> [DATA SUPPLIED]
-- ==== Sys2Proof/Laws/Lanes.lean ====
section
/-! SUPPORT. What the arrival checks answer (R155, R157), by the lane's role and state. Later proofs cite these and unfold no
check. -/

namespace Sys2Proof.Machine

@[simp] theorem refusesWhileLost_lost (k : RequestKind) : refusesWhileLost .lost k = !takenWhileLost k := rfl

theorem refusesWhileLost_notLost {state : LaneState} (k : RequestKind) (h : state ≠ .lost) :
    refusesWhileLost state k = false := by simp [refusesWhileLost, h]

theorem roleRefusal_notLost {state : LaneState} (k : RequestKind) (h : state ≠ .lost) :
    roleRefusal state k = .notPermitted := by simp [roleRefusal, refusesWhileLost_notLost k h]

/-- On a LOST lane the free value says which of the two refusals it is (log entry 34). -/
theorem roleRefusal_lost {k : RequestKind} (h : takenWhileLost k = false) :
    roleRefusal .lost k = if Config.lossRefusesFirst (kindCode k) then .laneRecovering else .notPermitted := by
  simp [roleRefusal, h]

variable {r : Role} {state : LaneState} {f : Frame} {k : RequestKind}

/-- The arrival checks of a frame whose kind and body length are right (R155). -/
theorem arrivalRefusal_wellFormed (hk : kindOfCode f.kind = some k) (hb : f.body.length = bodyLength k) :
    arrivalRefusal r state f =
      if roleMaySend r k then if refusesWhileLost state k then some .laneRecovering else none
      else some (roleRefusal state k) := by
  cases hr : roleMaySend r k <;> simp [arrivalRefusal, hk, hb, hr]

/-- Where the lane is not LOST, a kind its role does not allow is NOT_PERMITTED (R157). -/
theorem arrivalRefusal_notLost (hk : kindOfCode f.kind = some k) (hb : f.body.length = bodyLength k)
    (hr : roleMaySend r k = false) (hs : state ≠ .lost) : arrivalRefusal r state f = some .notPermitted := by
  simp [arrivalRefusal_wellFormed hk hb, hr, roleRefusal_notLost k hs]

/-- In every lane state a kind the role does not allow is refused, with one of two results (R155, R165). -/
theorem arrivalRefusal_roleNotAllowed (hk : kindOfCode f.kind = some k) (hb : f.body.length = bodyLength k)
    (hr : roleMaySend r k = false) :
    arrivalRefusal r state f = some .laneRecovering ∨ arrivalRefusal r state f = some .notPermitted := by
  simp only [arrivalRefusal_wellFormed hk hb, hr, Bool.false_eq_true, if_false, roleRefusal]
  split <;> simp

end Sys2Proof.Machine
end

> [WHAT TO DO]
Copy the lines above that hold the word "kindOfCode".

> [ANSWER]
theorem arrivalRefusal_wellFormed (hk : kindOfCode f.kind = some k) (hb : f.body.length = bodyLength k) :
theorem arrivalRefusal_notLost (hk : kindOfCode f.kind = some k) (hb : f.body.length = bodyLength k)
theorem arrivalRefusal_roleNotAllowed (hk : kindOfCode f.kind = some k) (hb : f.body.length = bodyLength k)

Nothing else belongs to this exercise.